And Who is My Neighbor? A Youth Morning Out with NBRP

Categories: Spire Blog

At first the rain was light, and the mud just made the going a bit slippery.

It was our inaugural morning out with the North Branch Restoration Project—a veteran group of “dedicated citizens that work to help protect and restore native Illinois ecosystems.”

In the parking lot, site steward Jette Thomassen had outfitted each of us with safety glasses, a pair of loppers, and a handsaw. Our task: to clear our little section of the Harms Flatwoods of invasive European buckthorn.

Back in the day, those blind to the beauty and utility of native Illinois flora brought buckthorn across the ocean to be used as hedges. They couldn’t foresee that, apart from its historical evolutionary competitors, and with delectable berries to entice our avian friends into gladly sowing successive generations, European buckthorn would wreak havoc in the ancient prairies and woodlands of the New World.

Our particular section of woods that grey March morning was so thick with buckthorn that it was easiest for Jette and the other experienced naturalists to mark the native oaks and woodland shrubs—to tell us what not to cut. If these were going to have any chance of getting the sunlight they needed to reach maturity, the rest (the buckthorn), had to go.

So we went at it—lopping, sawing, and burning. The buckthorn had to be burned so that the seeds would be destroyed. Later, the stumps would be painted with herbicide to prevent them from growing back again. After a while the rain picked up, beaded on the lenses of our glasses, soaked through our clothes, and squished in our boots. Mud was everywhere. We took a short break to talk conservation with Jette over water and snacks, and then returned to burn what remained of our piles and pack up for the day, the mud now almost swallowing our boots with every step.

Back at the church, having ditched our muddy boots and changed into drier clothes, we reflected on our experience over hot slices of well-earned pizza. Though the weather was less than pleasant, we had made a real difference. The front lines of invading buckthorn had been noticeably pushed back; and now, in our little section of woods at least, the natives would again have a chance to thrive and grow up strong.

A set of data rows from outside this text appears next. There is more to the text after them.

/-- The negated value. -/
def Val.negate : Val → Val
  | .nan => .nan
  | .inf s => .inf (!s)
  | .fin s m e => .fin (!s) m e

/-- Whether a value is NaN. -/
def Val.isNan : Val → Bool
  | .nan => true
  | _ => false

/-- Whether a value is an infinity. -/
def Val.isInf : Val → Bool
  | .inf _ => true
  | _ => false

/-- Whether a value is a zero. -/
def Val.isZero : Val → Bool
  | .fin _ 0 _ => true
  | _ => false

/-- A finite value as an integer count of units 2^k, where k is no greater than its exponent. -/
def unitsAt (s : Bool) (m : Nat) (e k : Int) : Int :=
  let n : Int := (m <<< (e - k).toNat : Nat)
  if s then -n else n

/-- Exact sum with the zero sign of IEEE 754 (R125): an exact zero of opposite signs is +0, and -0 under rdn. -/
def addVal (a b : Val) (mode : Rm) : Val :=
  match a, b with
  | .nan, _ | _, .nan => .nan
  | .inf s, .inf t => if s = t then .inf s else .nan
  | .inf s, _ => .inf s
  | _, .inf t => .inf t
  | .fin s m e, .fin t n f =>
    if m = 0 ∧ n = 0 then .fin (if s = t then s else mode = .rdn) 0 0
    else
      let k := min e f
      let v := unitsAt s m e k + unitsAt t n f k
      if v = 0 then .fin (mode = .rdn) 0 0 else .fin (v < 0) v.natAbs k

/-- Exact product (R125). -/
def mulVal (a b : Val) : Val :=
  match a, b with
  | .nan, _ | _, .nan => .nan
  | .inf s, .inf t => .inf (s != t)
  | .inf s, .fin t n _ => if n = 0 then .nan else .inf (s != t)
  | .fin s m _, .inf t => if m = 0 then .nan else .inf (s != t)
  | .fin s m e, .fin t n f => .fin (s != t) (m * n) (e + f)

/-- a * b + c exactly (R126). -/
def fmaVal (a b c : Val) (mode : Rm) : Val := addVal (mulVal a b) c mode

/-- Order of two values that are not NaN; zeros compare equal. -/
def ltVal (a b : Val) : Bool :=
  match a, b with
  | .nan, _ | _, .nan => false
  | .inf s, .inf t => s && !t
  | .inf s, _ => s
  | _, .inf t => !t
  | .fin s m e, .fin t n f =>
    let k := min e f
    unitsAt s m e k < unitsAt t n f k

/-- Equality of two values that are not NaN; zeros compare equal. -/
def eqVal (a b : Val) : Bool := !a.isNan && !b.isNan && !ltVal a b && !ltVal b a

/-- Order with -0 below +0 (R127). -/
def ltTotal (a b : Val) : Bool :=
  ltVal a b || (eqVal a b && a.neg? && !b.neg?)

/-- The fmin rule of R127. -/
def minVal (a b : Val) : Val :=
  if a.isNan then b else if b.isNan then a else if ltTotal b a then b else a

/-- The fmax rule of R127. -/
def maxVal (a b : Val) : Val :=
  if a.isNan then b else if b.isNan then a else if ltTotal a b then b else a

/-- The exact sum of a list of values as R38 sums a group's products: NaN where a term is NaN or both infinities
occur, an infinity, or a finite sum, +0 where it is zero. -/
def sumGroup (vs : List Val) : Val :=
  let s := vs.foldl (fun acc v => addVal acc v .rne) (.fin false 0 0)
  if s.isZero then .fin false 0 0 else s

/-- group_to_fp32 of R38, as an fp32 code. -/
def groupToFp32 (p : Val) : Nat := roundNe (if p.isZero then .fin false 0 0 else p) .fp32

/-! ### Results that are not dyadic (R126, R129) -/

/-- Square root of n rounded down, one bit a step from bit k (structural). -/
def isqrtFrom : Nat → Nat → Nat → Nat
  | 0, n, r => if (r + 1) * (r + 1) ≤ n then r + 1 else r
  | k + 1, n, r =>
    let r' := r + 2 ^ (k + 1)
    isqrtFrom k n (if r' * r' ≤ n then r' else r)

/-- Square root rounded down. -/
def isqrt (n : Nat) : Nat := if n = 0 then 0 else isqrtFrom (Nat.log2 n / 2 + 1) n 0

/-- A sticky number: q units of 2^k, and half a unit more where the exact value is not q units. -/
def stickyVal (neg : Bool) (q : Nat) (inexact : Bool) (k : Int) : Val :=
  .fin neg (2 * q + (if inexact then 1 else 0)) (k - 1)

/-- 1/a for a finite nonzero a, to 200 significant bits and sticky. -/
def recipMag (neg : Bool) (m : Nat) (e : Int) : Val :=
  let p := Nat.log2 m + 200
  stickyVal neg (2 ^ p / m) (2 ^ p % m != 0) (-e - p)

/-- sqrt of m * 2^e for m > 0, to 200 bits and sticky. -/
def sqrtMag (m : Nat) (e : Int) : Val :=
  let t : Nat := if e % 2 = 0 then 400 else 401
  let x := m <<< t
  let r := isqrt x
  stickyVal false r (r * r != x) ((e - t) / 2)

/-- 1/sqrt of m * 2^e for m > 0, to about 200 bits and sticky. -/
def rsqrtMag (m : Nat) (e : Int) : Val :=
  let p0 := Nat.log2 m + 400
  let p : Nat := if (e + p0) % 2 = 0 then p0 else p0 + 1
  let r := isqrt (2 ^ p / m)
  stickyVal false r (r * r * m != 2 ^ p) ((-e - p) / 2)

/-- The fractional bits kept by the enclosures below. -/
def encBits : Nat := 256

/-- The product, in units of 2^-encBits, of 2^(2^-j) over the one bits of the fraction r / 2^k, highest first, each
factor rounded down; c is the current factor. Its error is below 4 k units. -/
def exp2Frac : Nat → Nat → Nat → Nat → Nat
  | 0, _, _, acc => acc
  | k + 1, r, c, acc =>
    let c' := isqrt (c <<< encBits)
    exp2Frac k (r % 2 ^ k) c' (if r ≥ 2 ^ k then (acc * c') >>> encBits else acc)

/-- 2^a for a finite a (R129): exact where a is an integer, otherwise sticky to 64 fractional bits, or none where the
enclosure does not decide. Results far beyond every format are held at 2^4000 and 2^-4000. -/
def exp2Val (neg : Bool) (m : Nat) (e : Int) : Option Val :=
  if m = 0 then some (.fin false 1 0)
  else if floorLog m e ≥ 12 then
    some (if neg then .fin false 3 (-4000) else .fin false 3 4000)
  else if e ≥ 0 then
    let n : Int := (m <<< e.toNat : Nat)
    some (.fin false 1 (if neg then -n else n))
  else
    let k := (-e).toNat
    let v : Int := if neg then -(m : Int) else m
    let i := v / (2 ^ k : Nat)
    let r := (v % (2 ^ k : Nat)).toNat
    if r = 0 then some (.fin false 1 i)
    else
      let (k, r) := if 200 < k then (200, r >>> (k - 200)) else (k, r)
      let lo := exp2Frac k r (2 ^ (encBits + 1)) (2 ^ encBits)
      let hi := lo + 8 * k + 8 + 2 ^ 64
      let s := encBits - 64
      if lo >>> s = hi >>> s then some (stickyVal false (lo >>> s) true (i - 64)) else none

/-- Fractional bits of log2 of a number in [1, 2) held between lo and hi units of 2^-512, n bits by repeated
squaring; none where the two ends disagree. -/
def log2Digits : Nat → Nat → Nat → Nat → Option Nat
  | 0, _, _, acc => some acc
  | n + 1, lo, hi, acc =>
    let lo2 := (lo * lo) >>> 512
    let hi2 := (hi * hi) >>> 512 + 1
    if lo2 ≥ 2 ^ 513 then log2Digits n (lo2 / 2) (hi2 / 2 + 1) (2 * acc + 1)
    else if hi2 < 2 ^ 513 then log2Digits n lo2 hi2 (2 * acc)
    else none

/-- log2 of m * 2^e for m > 0 (R129): exact for a power of two, otherwise sticky to 200 fractional bits. -/
def log2Val (m : Nat) (e : Int) : Option Val :=
  let f := floorLog m e
  let x := m <<< (512 - Nat.log2 m)
  if m = 2 ^ Nat.log2 m then some (.fin (f < 0) f.natAbs 0)
  else
    (log2Digits 200 x x 0).map fun d =>
      let v : Int := f * (2 ^ 200 : Nat) + d
      if v ≥ 0 then stickyVal false v.toNat true (-200)
      else stickyVal true (-v - 1).toNat true (-200)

“A man was going down from Jerusalem to Jericho, and fell into the hands of robbers, who stripped him, beat him, and went away, leaving him half dead…” (Luke 10:25-37). When I finished reading the parable, I asked, “why do you think I chose this text for this morning?”

One rather perceptive youngster ventured a guess: “Because the native trees and plants are like the man who was beaten up? And the buckthorn is like the robbers!”

Jesus told the parable of the Good Samaritan in reply to a lawyer who was seeking a limit to his neighborly obligation. We, like the lawyer, sometimes find ourselves seeking to draw in the circle of our concern, to rationalize our exclusion—because the need is too overwhelming, or the cost of helping is too high. We too find ourselves asking: “And who is my neighbor?” But this parable is always there to reorient us—to say, “sorry, wrong question.”

The youngster was spot on. Our neighbors come in an astonishing array of shapes and sizes. They come with different languages and customs, with skin of all different colors; they come with fur, feathers, and scales; even with bark, roots, and leaves. And in the woods and prairies of Illinois, the buckthorn is certainly reminiscent of the robbers. If we were to dig a little deeper, however, we would find that it is we who are ultimately the robbers.

In 2015, Pope Francis wrote that “each year sees the disappearance of thousands of plant and animal species which we will never know, which our children will never see, because they have been lost forever. The great majority become extinct for reasons relating to human activity. Because of us, thousands of species will no longer give glory to God by their very existence, nor convey their message to us. We have no such right.”

Our act of service on that dreary morning in Lent might be seen as a spiritual act of repentance. It was a time to turn around and go a different way. Rather than playing the part of the robbers, or of those who pass by on the other side, that morning we braved the rain, and got down in the mud, to see and help our non-human neighbors (and to encounter the God who meets us in them).